# TASK INPUTS
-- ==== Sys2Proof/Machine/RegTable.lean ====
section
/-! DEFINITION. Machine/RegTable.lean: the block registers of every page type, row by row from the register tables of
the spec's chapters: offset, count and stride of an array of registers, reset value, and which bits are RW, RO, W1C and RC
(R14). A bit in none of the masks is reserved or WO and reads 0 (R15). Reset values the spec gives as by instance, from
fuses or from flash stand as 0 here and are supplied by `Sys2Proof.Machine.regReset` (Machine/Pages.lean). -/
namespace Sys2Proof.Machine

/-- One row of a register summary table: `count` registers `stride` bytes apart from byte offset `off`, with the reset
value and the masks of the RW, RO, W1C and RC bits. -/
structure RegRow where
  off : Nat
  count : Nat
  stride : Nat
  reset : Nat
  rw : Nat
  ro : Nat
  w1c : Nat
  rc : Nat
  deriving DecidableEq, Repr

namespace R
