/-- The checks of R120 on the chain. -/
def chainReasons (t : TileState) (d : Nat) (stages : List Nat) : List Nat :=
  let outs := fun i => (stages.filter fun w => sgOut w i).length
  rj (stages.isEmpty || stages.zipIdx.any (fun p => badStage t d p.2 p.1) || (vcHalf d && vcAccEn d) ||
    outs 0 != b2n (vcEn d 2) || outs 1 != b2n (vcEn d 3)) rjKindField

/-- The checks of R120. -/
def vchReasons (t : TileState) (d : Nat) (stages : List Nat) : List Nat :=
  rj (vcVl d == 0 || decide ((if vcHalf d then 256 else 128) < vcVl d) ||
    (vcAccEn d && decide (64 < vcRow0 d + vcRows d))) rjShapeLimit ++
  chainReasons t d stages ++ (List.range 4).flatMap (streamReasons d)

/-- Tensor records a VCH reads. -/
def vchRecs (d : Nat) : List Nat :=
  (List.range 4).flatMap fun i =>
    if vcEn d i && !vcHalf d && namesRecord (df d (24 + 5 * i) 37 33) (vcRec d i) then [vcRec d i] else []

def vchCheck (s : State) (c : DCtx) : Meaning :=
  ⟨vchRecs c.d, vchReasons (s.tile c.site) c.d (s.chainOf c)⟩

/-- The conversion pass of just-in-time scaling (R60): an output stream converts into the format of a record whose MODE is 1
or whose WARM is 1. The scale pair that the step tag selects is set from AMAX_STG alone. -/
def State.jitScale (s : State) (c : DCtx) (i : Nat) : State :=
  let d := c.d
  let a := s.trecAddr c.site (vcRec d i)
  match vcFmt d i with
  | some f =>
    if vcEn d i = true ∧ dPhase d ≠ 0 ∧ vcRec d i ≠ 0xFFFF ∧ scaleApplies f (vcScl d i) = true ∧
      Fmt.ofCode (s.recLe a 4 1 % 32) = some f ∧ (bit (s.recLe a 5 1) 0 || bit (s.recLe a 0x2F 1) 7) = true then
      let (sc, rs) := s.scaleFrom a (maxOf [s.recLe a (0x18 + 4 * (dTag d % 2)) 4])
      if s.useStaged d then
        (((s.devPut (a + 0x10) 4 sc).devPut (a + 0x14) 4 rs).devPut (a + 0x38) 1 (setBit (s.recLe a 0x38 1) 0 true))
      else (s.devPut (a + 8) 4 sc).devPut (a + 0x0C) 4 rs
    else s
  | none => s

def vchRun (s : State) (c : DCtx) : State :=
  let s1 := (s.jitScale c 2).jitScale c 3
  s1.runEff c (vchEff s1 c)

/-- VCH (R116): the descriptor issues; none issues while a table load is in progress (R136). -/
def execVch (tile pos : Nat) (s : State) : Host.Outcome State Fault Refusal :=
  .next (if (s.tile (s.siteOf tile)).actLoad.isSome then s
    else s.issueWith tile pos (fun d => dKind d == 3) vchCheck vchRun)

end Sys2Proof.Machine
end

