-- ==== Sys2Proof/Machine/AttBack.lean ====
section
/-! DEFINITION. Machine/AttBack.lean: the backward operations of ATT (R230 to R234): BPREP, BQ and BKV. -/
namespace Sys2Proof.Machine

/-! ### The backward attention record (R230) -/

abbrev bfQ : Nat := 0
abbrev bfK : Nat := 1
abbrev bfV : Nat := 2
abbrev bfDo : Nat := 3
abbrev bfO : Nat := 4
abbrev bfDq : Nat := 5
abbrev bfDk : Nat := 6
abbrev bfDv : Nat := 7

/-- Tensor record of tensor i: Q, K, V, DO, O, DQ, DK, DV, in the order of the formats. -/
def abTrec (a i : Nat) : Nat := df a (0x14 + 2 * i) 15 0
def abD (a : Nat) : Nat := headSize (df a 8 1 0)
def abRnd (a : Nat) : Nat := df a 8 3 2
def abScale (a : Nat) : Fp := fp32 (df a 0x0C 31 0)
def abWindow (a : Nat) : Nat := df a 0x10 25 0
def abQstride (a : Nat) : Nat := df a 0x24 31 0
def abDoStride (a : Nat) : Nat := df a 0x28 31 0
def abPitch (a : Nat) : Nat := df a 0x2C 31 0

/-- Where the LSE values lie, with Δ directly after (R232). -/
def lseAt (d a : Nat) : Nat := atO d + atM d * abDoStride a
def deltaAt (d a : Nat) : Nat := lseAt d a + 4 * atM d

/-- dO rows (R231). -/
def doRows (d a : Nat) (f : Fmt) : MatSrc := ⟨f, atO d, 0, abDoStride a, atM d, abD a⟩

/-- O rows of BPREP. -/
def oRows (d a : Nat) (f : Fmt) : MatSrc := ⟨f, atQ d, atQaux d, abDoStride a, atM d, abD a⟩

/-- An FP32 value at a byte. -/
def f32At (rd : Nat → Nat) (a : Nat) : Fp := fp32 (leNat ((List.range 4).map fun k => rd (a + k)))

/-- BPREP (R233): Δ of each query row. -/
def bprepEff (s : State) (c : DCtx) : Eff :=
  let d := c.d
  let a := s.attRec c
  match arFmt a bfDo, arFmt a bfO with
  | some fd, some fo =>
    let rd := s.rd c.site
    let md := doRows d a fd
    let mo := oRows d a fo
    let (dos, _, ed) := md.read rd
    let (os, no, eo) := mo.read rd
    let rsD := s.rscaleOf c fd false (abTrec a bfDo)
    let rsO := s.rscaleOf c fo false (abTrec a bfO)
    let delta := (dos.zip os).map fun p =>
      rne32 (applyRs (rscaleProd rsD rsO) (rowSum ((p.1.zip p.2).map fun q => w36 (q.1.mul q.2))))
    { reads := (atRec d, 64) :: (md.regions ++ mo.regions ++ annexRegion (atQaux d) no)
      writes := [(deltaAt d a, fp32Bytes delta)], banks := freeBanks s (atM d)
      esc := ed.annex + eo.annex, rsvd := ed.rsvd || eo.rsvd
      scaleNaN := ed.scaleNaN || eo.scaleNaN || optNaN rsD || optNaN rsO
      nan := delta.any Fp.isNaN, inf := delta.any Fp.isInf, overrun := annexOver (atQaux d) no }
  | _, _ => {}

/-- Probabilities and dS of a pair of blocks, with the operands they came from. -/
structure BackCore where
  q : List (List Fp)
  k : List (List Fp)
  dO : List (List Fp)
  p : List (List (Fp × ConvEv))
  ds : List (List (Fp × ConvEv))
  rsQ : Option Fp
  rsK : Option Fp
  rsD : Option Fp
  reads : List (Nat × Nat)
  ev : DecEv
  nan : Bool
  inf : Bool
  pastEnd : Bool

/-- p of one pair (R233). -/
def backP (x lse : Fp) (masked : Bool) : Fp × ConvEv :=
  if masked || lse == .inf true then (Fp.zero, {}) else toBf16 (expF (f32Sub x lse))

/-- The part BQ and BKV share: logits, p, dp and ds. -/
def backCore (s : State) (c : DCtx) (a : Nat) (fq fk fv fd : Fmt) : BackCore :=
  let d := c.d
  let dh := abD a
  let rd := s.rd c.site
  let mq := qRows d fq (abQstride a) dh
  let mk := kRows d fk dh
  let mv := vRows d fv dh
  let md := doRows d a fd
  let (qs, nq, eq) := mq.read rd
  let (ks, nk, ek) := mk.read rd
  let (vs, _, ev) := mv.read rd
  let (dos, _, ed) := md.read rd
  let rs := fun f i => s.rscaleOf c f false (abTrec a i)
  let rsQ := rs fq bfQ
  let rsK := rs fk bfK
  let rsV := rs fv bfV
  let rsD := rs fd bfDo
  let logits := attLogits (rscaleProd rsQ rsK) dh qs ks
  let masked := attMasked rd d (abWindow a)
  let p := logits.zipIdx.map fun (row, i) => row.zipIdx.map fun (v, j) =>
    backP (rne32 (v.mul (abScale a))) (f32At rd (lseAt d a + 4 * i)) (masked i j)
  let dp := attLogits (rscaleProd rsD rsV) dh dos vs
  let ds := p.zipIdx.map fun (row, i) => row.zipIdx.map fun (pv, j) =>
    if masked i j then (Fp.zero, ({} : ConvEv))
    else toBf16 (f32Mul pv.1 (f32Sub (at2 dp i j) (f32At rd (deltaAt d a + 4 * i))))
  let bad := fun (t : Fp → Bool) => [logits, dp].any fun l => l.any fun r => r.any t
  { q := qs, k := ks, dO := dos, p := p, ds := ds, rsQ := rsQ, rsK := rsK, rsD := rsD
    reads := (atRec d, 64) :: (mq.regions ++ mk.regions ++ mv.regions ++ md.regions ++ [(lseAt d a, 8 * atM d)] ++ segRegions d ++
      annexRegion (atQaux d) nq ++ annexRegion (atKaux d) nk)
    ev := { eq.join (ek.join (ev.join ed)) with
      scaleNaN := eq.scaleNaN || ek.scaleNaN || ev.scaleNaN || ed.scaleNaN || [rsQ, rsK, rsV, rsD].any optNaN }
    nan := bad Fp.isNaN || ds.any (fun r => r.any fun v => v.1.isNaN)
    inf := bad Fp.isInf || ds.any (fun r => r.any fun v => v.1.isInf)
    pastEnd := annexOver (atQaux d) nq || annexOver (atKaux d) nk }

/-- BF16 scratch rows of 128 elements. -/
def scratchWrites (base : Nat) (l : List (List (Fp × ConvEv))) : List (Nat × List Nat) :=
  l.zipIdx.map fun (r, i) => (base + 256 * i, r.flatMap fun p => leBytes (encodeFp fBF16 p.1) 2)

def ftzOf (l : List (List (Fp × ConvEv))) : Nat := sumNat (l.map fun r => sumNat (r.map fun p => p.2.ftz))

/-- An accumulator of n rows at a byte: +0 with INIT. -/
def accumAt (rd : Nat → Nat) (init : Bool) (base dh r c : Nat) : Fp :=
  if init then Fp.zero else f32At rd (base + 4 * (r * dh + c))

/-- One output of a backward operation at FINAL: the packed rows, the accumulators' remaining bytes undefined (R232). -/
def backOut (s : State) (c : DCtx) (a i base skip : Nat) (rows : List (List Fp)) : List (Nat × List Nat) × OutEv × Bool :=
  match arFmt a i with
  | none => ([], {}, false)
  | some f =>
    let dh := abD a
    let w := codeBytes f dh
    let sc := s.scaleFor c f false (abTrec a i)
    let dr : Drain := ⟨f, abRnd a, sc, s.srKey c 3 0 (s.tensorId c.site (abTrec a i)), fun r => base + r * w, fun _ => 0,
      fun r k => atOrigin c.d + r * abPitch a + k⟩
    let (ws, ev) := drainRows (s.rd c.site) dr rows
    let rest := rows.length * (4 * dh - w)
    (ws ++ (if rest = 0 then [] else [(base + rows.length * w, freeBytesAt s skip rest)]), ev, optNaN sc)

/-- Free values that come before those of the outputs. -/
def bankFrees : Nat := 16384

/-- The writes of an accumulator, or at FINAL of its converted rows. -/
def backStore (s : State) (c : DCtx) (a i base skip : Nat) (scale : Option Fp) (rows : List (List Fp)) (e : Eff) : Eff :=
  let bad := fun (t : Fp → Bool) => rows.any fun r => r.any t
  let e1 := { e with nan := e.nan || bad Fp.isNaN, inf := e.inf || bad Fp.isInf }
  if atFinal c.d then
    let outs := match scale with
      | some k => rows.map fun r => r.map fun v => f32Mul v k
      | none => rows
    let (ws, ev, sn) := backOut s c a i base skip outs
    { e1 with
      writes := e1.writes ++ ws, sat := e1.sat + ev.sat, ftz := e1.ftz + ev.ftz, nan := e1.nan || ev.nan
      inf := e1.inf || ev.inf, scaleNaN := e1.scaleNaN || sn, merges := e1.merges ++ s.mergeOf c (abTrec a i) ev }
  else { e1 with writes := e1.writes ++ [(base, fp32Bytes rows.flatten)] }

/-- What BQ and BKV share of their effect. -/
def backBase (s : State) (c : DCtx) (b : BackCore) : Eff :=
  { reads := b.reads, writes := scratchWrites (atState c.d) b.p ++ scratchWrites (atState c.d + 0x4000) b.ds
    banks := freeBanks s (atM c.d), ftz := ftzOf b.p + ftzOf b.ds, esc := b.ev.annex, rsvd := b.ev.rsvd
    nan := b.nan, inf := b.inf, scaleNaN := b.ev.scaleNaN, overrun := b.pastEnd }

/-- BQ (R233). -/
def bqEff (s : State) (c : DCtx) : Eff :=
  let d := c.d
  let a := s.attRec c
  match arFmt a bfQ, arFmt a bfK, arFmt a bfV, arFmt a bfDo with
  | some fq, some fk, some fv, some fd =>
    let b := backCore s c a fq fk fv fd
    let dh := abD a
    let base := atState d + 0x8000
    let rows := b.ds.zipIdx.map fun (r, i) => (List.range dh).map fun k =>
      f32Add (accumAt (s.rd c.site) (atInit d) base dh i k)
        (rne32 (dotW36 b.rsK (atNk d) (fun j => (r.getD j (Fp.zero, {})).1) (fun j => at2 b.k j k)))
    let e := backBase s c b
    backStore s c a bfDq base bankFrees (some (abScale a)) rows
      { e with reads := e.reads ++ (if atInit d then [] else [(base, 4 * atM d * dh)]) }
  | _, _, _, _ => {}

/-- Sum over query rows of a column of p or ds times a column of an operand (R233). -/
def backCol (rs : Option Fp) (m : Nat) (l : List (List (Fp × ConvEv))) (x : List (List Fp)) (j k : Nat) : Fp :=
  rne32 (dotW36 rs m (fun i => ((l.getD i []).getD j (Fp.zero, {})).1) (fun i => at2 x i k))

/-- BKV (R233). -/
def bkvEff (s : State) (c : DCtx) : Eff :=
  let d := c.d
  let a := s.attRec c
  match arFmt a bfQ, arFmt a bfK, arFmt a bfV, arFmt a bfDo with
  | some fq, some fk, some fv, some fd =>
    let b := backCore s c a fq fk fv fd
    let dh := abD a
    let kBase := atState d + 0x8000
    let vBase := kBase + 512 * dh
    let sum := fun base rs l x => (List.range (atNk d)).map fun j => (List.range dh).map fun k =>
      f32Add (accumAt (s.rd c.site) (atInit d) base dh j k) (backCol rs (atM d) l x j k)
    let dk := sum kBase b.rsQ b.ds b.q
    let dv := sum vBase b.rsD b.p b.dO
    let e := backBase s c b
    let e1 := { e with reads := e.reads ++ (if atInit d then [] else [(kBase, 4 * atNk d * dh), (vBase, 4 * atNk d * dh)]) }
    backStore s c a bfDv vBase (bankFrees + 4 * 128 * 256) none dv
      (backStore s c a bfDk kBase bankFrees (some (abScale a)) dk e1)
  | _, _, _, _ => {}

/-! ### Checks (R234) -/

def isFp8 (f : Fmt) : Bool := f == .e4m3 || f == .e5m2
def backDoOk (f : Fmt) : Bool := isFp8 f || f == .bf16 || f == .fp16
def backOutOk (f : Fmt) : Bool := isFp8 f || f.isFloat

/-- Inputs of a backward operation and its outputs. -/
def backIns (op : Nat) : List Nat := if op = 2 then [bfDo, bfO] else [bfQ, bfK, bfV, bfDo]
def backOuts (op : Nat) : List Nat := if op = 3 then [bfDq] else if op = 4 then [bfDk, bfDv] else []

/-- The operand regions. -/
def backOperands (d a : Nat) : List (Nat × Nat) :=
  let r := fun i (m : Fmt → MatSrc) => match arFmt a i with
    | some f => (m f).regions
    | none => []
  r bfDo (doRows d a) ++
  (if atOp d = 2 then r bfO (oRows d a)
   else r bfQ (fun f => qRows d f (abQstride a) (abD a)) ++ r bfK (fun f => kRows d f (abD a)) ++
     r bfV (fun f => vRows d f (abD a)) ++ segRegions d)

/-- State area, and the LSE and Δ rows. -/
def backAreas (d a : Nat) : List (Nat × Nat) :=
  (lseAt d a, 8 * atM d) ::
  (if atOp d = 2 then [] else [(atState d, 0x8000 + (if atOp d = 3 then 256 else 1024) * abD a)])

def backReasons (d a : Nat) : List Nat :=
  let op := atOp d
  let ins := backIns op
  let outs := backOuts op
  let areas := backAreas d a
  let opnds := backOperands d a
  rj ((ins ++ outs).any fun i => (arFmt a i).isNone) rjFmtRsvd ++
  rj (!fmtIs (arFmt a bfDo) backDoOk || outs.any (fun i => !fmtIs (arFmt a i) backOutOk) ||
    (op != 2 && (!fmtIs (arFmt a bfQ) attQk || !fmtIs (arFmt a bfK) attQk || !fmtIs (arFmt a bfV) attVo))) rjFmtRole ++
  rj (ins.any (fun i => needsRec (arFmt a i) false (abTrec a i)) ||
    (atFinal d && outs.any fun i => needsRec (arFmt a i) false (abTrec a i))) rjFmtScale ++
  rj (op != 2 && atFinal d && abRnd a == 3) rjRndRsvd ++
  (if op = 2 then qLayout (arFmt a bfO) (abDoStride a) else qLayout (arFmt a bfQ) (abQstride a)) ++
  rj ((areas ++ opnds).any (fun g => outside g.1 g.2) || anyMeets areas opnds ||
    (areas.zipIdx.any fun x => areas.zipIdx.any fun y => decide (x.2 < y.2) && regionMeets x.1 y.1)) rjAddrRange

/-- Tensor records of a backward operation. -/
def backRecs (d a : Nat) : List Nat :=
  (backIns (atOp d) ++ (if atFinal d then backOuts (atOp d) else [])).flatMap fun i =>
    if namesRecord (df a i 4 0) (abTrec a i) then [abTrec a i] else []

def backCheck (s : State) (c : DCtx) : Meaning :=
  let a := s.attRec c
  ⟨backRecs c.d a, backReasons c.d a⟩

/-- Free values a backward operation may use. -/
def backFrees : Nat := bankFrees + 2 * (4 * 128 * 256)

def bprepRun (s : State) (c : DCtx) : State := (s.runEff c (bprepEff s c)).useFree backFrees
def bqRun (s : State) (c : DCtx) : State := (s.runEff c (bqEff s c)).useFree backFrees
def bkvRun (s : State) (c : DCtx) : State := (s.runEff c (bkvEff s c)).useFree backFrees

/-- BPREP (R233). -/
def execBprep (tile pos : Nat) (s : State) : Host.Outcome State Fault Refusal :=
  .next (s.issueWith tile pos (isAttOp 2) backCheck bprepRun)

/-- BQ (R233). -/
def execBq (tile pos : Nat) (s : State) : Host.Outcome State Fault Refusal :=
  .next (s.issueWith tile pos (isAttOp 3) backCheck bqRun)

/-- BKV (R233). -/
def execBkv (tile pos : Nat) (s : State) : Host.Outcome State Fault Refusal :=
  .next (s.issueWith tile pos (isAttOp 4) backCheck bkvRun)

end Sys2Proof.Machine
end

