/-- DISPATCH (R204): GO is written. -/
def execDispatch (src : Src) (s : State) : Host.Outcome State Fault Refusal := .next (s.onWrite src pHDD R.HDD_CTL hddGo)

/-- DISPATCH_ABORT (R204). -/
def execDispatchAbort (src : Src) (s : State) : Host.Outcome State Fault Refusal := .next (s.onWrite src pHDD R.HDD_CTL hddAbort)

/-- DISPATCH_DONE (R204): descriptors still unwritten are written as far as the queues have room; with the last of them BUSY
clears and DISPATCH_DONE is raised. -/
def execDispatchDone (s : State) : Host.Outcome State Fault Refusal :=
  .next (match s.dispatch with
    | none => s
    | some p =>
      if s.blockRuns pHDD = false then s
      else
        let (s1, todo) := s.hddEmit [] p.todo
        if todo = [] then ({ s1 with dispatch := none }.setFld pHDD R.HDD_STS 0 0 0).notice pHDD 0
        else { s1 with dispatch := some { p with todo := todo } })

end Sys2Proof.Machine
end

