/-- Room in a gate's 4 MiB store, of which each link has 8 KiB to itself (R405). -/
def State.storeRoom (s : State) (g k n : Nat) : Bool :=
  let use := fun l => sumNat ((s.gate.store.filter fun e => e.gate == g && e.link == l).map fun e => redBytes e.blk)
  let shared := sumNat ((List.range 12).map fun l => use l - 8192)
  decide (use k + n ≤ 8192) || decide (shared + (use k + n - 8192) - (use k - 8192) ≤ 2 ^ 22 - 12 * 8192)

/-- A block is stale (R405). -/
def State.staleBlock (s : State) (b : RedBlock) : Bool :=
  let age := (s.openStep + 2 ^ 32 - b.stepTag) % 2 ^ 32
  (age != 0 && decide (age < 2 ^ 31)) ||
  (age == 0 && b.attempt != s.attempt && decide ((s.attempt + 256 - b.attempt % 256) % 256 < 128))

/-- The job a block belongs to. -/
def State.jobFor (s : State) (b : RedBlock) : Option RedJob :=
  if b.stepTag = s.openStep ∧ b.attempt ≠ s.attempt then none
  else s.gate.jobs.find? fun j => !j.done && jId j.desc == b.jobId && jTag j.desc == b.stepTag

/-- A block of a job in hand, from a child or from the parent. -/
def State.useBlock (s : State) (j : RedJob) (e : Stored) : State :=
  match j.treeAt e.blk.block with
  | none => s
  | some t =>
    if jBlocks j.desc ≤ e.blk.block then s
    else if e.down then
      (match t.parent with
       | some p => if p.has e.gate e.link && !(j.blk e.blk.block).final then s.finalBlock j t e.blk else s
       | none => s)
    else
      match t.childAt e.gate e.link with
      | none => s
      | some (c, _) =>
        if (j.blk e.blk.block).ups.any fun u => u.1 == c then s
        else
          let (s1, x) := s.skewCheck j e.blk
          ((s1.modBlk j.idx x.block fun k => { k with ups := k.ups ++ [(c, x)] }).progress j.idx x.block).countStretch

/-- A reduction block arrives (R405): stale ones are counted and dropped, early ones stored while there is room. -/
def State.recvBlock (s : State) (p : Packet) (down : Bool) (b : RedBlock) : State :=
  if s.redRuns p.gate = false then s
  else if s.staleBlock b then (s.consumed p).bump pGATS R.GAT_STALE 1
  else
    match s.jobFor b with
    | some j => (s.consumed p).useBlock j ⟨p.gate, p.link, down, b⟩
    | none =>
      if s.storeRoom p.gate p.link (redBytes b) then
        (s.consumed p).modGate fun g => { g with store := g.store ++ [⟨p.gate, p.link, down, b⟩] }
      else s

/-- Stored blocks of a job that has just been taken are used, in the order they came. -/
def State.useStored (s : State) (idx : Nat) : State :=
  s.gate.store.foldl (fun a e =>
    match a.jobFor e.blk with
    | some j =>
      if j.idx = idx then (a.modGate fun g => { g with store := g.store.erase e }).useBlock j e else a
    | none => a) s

# PROBLEM DESCRIPTION
Search the data above for the word "pair". Copy each line it is in.

# SOLUTION TO THIS TASK
or whose WARM is 1. The scale pair that the step tag selects is set from AMAX_STG alone. -/
/-- Probabilities and dS of a pair of blocks, with the operands they came from. -/
/-- p of one pair (R233). -/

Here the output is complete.